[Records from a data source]
=== Begin Enclosure ===

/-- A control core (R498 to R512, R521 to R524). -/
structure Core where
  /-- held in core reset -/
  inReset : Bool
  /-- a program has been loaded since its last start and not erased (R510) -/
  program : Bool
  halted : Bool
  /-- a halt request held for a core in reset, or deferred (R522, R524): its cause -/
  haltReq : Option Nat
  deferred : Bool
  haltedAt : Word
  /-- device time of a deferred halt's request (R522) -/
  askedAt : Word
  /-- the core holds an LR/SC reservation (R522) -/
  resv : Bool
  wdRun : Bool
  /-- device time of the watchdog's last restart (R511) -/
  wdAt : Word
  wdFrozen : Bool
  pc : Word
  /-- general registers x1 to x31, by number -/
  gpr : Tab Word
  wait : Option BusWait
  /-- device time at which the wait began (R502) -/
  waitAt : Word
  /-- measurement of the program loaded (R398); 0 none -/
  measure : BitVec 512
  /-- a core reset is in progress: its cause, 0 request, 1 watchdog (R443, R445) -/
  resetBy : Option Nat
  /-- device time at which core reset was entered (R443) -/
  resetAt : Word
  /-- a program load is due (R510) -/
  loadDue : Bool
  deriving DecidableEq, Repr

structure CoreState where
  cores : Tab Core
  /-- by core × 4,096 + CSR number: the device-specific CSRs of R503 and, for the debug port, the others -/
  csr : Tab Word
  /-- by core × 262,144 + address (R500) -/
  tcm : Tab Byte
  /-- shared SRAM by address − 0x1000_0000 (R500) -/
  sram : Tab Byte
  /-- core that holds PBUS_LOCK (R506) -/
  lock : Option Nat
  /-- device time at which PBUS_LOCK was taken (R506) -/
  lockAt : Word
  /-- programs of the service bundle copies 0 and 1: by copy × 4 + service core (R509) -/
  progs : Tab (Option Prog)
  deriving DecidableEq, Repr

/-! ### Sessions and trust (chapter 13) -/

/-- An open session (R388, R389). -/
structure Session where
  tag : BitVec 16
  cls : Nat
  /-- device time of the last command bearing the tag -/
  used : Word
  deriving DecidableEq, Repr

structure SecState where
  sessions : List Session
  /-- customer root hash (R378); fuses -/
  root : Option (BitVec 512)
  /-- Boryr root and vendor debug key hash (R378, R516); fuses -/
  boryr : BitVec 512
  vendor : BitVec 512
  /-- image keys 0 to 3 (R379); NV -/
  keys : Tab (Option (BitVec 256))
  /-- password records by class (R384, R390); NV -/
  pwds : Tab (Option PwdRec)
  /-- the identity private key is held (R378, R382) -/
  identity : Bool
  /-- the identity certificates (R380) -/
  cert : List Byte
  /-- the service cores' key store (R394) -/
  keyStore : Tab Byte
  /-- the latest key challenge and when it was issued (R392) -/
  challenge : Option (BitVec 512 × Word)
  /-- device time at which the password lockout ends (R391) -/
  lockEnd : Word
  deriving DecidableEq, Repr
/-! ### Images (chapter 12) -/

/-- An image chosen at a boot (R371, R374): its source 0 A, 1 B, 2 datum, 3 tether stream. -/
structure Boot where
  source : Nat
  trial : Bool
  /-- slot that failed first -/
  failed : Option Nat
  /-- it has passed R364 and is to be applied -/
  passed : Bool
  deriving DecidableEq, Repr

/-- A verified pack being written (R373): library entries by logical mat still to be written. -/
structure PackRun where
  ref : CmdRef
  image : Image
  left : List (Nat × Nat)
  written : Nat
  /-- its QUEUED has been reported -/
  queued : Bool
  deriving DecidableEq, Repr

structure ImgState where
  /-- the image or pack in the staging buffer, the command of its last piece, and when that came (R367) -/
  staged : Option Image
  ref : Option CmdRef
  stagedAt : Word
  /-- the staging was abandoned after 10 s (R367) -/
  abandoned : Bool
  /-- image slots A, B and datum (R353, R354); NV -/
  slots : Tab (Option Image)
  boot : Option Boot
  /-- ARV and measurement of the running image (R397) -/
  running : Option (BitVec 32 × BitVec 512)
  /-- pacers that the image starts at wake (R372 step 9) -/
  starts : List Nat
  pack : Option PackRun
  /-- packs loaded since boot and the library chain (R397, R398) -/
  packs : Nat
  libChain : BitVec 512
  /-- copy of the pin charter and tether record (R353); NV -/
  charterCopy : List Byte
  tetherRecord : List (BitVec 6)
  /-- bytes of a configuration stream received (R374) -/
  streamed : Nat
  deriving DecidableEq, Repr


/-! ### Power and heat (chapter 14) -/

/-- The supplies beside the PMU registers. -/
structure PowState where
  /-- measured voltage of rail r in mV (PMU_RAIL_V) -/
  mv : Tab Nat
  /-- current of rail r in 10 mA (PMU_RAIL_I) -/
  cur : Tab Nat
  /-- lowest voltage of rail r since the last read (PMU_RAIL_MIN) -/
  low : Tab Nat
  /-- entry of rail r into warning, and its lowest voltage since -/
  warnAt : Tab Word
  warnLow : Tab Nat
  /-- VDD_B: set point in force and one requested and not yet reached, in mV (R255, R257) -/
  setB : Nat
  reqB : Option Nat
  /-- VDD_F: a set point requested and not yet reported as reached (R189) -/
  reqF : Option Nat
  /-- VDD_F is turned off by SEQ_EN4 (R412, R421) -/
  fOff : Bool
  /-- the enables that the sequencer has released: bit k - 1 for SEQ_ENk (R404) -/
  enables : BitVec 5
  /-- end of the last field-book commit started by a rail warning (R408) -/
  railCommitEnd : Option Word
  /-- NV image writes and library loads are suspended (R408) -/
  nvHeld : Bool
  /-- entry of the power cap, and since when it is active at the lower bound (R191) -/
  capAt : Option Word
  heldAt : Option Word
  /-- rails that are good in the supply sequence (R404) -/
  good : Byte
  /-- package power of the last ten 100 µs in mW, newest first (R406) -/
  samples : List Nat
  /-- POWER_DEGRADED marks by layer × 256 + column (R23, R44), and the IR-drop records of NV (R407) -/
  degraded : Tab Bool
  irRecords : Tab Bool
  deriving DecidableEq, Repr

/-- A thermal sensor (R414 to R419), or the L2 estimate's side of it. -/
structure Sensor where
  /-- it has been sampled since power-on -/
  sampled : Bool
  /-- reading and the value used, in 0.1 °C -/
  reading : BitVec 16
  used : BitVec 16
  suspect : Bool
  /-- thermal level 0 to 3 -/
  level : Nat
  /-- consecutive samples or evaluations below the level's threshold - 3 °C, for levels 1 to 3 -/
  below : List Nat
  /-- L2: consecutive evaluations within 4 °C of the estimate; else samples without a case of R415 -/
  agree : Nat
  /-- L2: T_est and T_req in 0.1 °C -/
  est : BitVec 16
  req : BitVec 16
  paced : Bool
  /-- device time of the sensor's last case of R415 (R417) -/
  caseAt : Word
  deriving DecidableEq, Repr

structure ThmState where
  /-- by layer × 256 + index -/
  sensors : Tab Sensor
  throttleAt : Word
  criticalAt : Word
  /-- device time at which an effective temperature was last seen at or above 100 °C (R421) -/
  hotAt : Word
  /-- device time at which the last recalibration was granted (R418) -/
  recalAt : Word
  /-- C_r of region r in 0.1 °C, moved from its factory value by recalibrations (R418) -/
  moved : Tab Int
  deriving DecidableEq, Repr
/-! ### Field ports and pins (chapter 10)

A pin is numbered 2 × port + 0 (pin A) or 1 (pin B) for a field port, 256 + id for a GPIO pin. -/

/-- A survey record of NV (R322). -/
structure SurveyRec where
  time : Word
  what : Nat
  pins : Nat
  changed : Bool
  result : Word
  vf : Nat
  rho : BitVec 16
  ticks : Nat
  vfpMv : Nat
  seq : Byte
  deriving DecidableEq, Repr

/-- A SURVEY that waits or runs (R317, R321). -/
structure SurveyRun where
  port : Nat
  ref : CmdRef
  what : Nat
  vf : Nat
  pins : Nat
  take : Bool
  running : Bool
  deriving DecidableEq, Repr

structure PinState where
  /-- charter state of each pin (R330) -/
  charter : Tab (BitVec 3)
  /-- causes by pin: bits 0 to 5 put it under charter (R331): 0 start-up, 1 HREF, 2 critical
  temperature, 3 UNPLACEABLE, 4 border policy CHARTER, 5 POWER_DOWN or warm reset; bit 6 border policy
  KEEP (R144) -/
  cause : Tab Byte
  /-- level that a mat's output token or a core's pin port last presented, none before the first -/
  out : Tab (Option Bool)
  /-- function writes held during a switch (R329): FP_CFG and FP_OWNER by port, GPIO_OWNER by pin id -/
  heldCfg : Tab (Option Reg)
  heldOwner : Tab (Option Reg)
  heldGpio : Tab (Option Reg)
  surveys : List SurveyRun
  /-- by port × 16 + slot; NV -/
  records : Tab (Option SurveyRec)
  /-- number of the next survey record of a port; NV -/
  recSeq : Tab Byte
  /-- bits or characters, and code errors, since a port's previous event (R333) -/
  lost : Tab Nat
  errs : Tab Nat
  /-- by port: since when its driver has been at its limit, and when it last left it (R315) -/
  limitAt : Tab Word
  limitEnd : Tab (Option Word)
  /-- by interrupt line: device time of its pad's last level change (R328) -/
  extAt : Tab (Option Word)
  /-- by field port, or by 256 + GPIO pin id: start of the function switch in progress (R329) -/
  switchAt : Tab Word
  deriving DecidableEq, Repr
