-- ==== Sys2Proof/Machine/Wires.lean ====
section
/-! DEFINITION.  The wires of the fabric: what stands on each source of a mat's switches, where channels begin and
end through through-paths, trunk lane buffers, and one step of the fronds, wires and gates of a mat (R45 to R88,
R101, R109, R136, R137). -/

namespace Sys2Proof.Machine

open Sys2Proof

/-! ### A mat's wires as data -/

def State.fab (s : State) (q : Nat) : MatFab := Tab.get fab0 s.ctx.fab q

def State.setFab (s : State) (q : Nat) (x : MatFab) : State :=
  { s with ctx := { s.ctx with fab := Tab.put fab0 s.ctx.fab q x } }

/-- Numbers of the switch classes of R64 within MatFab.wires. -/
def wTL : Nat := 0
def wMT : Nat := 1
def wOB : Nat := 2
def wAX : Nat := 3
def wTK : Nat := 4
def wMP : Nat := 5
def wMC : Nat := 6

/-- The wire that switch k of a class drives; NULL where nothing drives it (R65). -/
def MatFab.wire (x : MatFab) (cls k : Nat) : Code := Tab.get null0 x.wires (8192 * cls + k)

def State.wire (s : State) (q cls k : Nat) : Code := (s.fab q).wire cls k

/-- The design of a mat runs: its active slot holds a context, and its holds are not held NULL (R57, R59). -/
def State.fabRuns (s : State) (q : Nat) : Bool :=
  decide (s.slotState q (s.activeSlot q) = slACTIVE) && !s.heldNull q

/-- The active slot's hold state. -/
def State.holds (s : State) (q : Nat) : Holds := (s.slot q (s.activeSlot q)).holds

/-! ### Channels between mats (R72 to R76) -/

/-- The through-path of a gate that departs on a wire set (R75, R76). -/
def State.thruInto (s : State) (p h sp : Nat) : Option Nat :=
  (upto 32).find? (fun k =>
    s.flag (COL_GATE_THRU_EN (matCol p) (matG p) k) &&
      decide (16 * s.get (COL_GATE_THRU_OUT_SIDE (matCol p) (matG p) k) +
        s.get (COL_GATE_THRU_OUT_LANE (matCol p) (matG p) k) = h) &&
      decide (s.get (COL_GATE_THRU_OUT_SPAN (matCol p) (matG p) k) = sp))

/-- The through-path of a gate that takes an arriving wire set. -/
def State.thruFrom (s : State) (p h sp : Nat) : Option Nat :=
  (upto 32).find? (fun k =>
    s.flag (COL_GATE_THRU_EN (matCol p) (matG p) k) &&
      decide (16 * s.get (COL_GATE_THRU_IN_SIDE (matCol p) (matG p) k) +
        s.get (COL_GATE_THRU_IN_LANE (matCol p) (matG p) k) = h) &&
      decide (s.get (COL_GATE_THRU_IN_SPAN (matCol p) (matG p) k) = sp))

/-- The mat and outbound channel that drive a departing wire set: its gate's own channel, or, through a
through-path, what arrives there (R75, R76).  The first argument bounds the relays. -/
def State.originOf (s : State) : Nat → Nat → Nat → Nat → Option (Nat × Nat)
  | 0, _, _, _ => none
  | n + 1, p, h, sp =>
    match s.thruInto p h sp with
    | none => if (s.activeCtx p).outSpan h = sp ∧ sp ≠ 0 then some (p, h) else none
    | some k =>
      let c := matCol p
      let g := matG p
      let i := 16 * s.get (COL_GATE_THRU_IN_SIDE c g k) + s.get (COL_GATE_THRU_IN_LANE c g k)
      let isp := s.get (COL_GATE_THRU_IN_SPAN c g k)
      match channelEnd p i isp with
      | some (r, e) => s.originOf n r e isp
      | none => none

=== End Enclosure ===

## Exercise requirements
Could you write out, exactly as they stand, only the lines above that begin at the line with "structure SurveyRun where" and stop after the line with "HREF, 2 critical"?

## Written solution
structure SurveyRun where
  port : Nat
  ref : CmdRef
  what : Nat
  vf : Nat
  pins : Nat
  take : Bool
  running : Bool
  deriving DecidableEq, Repr

structure PinState where
  /-- charter state of each pin (R330) -/
  charter : Tab (BitVec 3)
  /-- causes by pin: bits 0 to 5 put it under charter (R331): 0 start-up, 1 HREF, 2 critical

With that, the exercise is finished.